Data to process section start
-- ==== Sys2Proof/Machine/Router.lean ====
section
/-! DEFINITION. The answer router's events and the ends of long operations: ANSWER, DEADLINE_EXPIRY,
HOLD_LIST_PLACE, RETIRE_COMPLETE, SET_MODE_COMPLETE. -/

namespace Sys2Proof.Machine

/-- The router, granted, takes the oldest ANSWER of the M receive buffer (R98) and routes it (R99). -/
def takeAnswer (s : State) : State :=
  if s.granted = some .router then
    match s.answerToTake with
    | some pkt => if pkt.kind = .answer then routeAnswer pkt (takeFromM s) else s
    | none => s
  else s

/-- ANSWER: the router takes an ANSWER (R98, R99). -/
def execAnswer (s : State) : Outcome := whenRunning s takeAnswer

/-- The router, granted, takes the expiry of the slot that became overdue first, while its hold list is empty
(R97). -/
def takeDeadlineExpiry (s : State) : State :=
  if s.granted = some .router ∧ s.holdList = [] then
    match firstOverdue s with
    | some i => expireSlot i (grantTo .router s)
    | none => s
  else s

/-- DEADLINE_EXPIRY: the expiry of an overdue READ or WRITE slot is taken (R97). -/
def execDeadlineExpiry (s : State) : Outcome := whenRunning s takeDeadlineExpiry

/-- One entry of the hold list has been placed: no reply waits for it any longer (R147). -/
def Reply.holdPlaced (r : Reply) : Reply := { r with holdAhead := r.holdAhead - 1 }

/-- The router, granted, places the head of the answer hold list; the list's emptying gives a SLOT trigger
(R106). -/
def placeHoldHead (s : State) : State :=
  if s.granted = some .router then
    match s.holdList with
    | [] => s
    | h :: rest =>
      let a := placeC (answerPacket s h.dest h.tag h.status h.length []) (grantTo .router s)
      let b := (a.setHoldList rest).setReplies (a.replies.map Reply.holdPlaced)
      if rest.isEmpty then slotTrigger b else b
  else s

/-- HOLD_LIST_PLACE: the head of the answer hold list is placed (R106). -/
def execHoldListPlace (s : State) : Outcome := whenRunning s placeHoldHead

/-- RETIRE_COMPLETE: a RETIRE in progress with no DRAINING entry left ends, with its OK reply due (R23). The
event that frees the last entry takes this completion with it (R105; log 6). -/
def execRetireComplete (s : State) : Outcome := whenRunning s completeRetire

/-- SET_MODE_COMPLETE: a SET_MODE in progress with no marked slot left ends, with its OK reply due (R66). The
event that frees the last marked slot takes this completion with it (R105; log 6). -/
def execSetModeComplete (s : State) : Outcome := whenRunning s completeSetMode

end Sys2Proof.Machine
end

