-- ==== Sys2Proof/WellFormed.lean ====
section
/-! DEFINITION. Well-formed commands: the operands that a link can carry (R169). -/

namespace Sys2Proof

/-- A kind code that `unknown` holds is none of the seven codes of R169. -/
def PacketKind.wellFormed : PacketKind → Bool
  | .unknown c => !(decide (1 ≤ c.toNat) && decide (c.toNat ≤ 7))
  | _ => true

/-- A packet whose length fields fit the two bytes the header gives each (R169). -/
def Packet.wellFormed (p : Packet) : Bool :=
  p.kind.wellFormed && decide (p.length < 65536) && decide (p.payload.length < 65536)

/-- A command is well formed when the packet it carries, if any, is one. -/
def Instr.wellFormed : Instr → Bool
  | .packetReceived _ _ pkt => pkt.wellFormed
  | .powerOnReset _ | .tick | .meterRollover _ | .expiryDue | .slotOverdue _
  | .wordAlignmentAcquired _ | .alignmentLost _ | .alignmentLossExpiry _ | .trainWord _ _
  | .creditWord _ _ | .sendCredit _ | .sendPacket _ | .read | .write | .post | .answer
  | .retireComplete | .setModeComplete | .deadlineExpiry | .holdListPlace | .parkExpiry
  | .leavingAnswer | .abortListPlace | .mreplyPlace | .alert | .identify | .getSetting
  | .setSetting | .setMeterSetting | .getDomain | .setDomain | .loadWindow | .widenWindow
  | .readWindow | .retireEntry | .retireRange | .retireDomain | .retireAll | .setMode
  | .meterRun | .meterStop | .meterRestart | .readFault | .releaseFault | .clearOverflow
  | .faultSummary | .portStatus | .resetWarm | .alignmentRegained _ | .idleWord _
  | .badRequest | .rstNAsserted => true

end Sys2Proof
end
Data to process section end
Activity:
Within the material above, transcribe exactly the lines that run from the line holding "end Sys2Proof.Machine" through the line holding "of R169. -/".

Task response:
end Sys2Proof.Machine
end

-- ==== Sys2Proof/WellFormed.lean ====
section
/-! DEFINITION. Well-formed commands: the operands that a link can carry (R169). -/

namespace Sys2Proof

/-- A kind code that `unknown` holds is none of the seven codes of R169. -/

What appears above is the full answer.